The government has modelled the financial impact of a blanket ban on TV and digital advertising – the most extreme proposed intervention that has gained support from crossbench MPs and anti-gambling advocates. Opposition Leader Peter Dutton told this masthead in May he believed sports gambling promotion would one day be treated like the spruiking of tobacco products.
Multiple sources said government officials involved in the talks had been asking questions about a milder intervention, favoured by media companies and bookmakers, that would limit the volume and frequency of advertisements. An option mooted by officials, sources said, was a limit of between one and three advertisements per hour, per TV channel.
Labor MP Peta Murphy chaired an inquiry that recommended a ban on gambling ads and promotions across all media.Credit: Alex Ellinghausen
The government is also working through how any such change would be applied to streaming services.
Rowland faces the complex political task of responding to heightened community frustration with advertisements, particularly linked to sports broadcasts, while softening the financial blow for the NRL and AFL and broadcasters that earn hundreds of millions each year from the marketing spending of mostly foreign-owned firms.
Labor MP Peta Murphy chaired an influential committee inquiry that in June recommended a complete ban on gambling ads and promotions across all media within three years, calling out the “grooming” of children and young people.
Murphy said on Sunday: “While any reforms are welcome, what the evidence clearly shows is that nothing short of a complete ban on advertising is needed to tackle the scale of this problem.”
Anti-gambling advocate Tim Costello says half-measures are not enough.

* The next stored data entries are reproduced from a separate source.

-- ==== Sys2Proof/Machine/Block.lean ====
section
/-! DEFINITION. Blocks of memory that the Dealer moves: raw copies with their error marks (R250, R416, R430) and zeroing
(R423, R435, R440). -/

namespace Sys2Proof.Machine

/-! ### Bytes -/

/-- `n` bytes from `src` stand at `dst`. -/
def blit (m : List Host.Cell) (src dst n : Nat) : List Host.Cell :=
  (m.filter fun c => decide (c.1 < dst)) ++
    ((m.filter fun c => decide (src ≤ c.1 ∧ c.1 < src + n)).map fun c => (c.1 - src + dst, c.2)) ++
    m.filter fun c => decide (dst + n ≤ c.1)
/-- `n` bytes from `a` are zero. -/
def wipe (m : List Host.Cell) (a n : Nat) : List Host.Cell := m.filter fun c => decide (c.1 < a ∨ a + n ≤ c.1)

/-! ### Error marks -/

/-- Protected units that meet `n` bytes from `a`. -/
def unitsOf (a n : Nat) : List Nat :=
  if n = 0 then [] else (List.range ((eccUnit (a + n - 1) - eccUnit a) / eccSize a + 1)).map fun i => eccUnit a + i * eccSize a
/-- Marks outside the units that `n` bytes from `a` cover whole. -/
def marksLeft (l : List Nat) (a n : Nat) : List Nat := l.filter fun u => decide (u < a ∨ a + n < u + eccSize u)
/-- Marks that `n` bytes carry from `src` to `dst`. -/
def marksMoved (l : List Nat) (src dst n : Nat) : List Nat :=
  (l.filter fun u => decide (u < src + n ∧ src < u + eccSize u)).flatMap fun u =>
    let lo := max u src
    unitsOf (lo - src + dst) (min (u + eccSize u) (src + n) - lo)

/-! ### Moves -/

/-- Triggers on the words of a written range are tested (R390). -/
def State.testRange (s : State) (a n : Nat) : State :=
  (s.towers.flatMap fun w => w.2.trigs.filterMap fun e =>
    if e.2.valid ∧ e.2.caddr < a + n ∧ a < e.2.caddr + 8 then some e.2.caddr else none).foldl State.testTrigger s
/-- A raw copy of `n` bytes between physical addresses, with its error marks (R250). -/
def State.rawCopy (s : State) (src dst n : Nat) : State :=
  let inside := fun a line : Nat => decide (64 * line < a + n ∧ a < 64 * line + 64)
  let s := ((s.cleanLines fun l => inside src l || inside dst l).dropLines (inside dst))
  let left := marksLeft s.memBad dst n
  State.testRange
    { s with mem := blit s.mem src dst n
             memBad := left ++ (marksMoved s.memBad src dst n).eraseDups.filter fun u => !left.contains u
             memSoft := marksLeft s.memSoft dst n } dst n
/-- `n` bytes from `a` become zero. -/
def State.zero (s : State) (a n : Nat) : State :=
  { s with mem := wipe s.mem a n, memBad := marksLeft s.memBad a n, memSoft := marksLeft s.memSoft a n }

end Sys2Proof.Machine
end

A well-placed source said Rowland was attempting to thread the needle and would probably opt for the path of least resistance.
“This won’t be about evidence and reports. It will be a high-level political decision driven by a desire to minimise blowback from TV companies and the sports,” the source said, noting Rowland was also under pressure over this masthead’s reporting of Sportsbet’s large donations to her personal re-election fund, which prompted calls for her resignation.
Some restrictions on gambling promotion already exist. Gambling ads cannot be shown during live sports events until 8.30pm, though betting firms use half-time and other breaks to advertise. Ads are also prohibited between 4pm and 7pm during shows rated C, P or G, but news and current affairs programs are excluded.
Comparing the gambling debate to that around tobacco, anti-gambling advocate Tim Costello said half-measures were tried in the form of warnings on cigarette packages, which were later ditched in favour of plain packaging.
“The equivalent to plain packaging here is the full ban. That’s where European nations are going,” he said.
“We want the ban, the public wants the ban, it’s the barbecue stopper.”
Rowland’s spokesman said the government was weighing up the recommendations of Murphy’s committee, while Coalition communications spokesman David Coleman said Rowland was moving too slowly to address the policy issue.
“It’s been almost six months since the Coalition called for gambling advertising in live sport to be banned, and still no action has been taken by the government,” he said.
Goldstein MP Zoe Daniel, a regular critic of the betting industry, said anything short of a full ban would prove “once again that the Albanese government is in the pocket of the wealthy gambling giants”, and that Rowland could be “culpable”.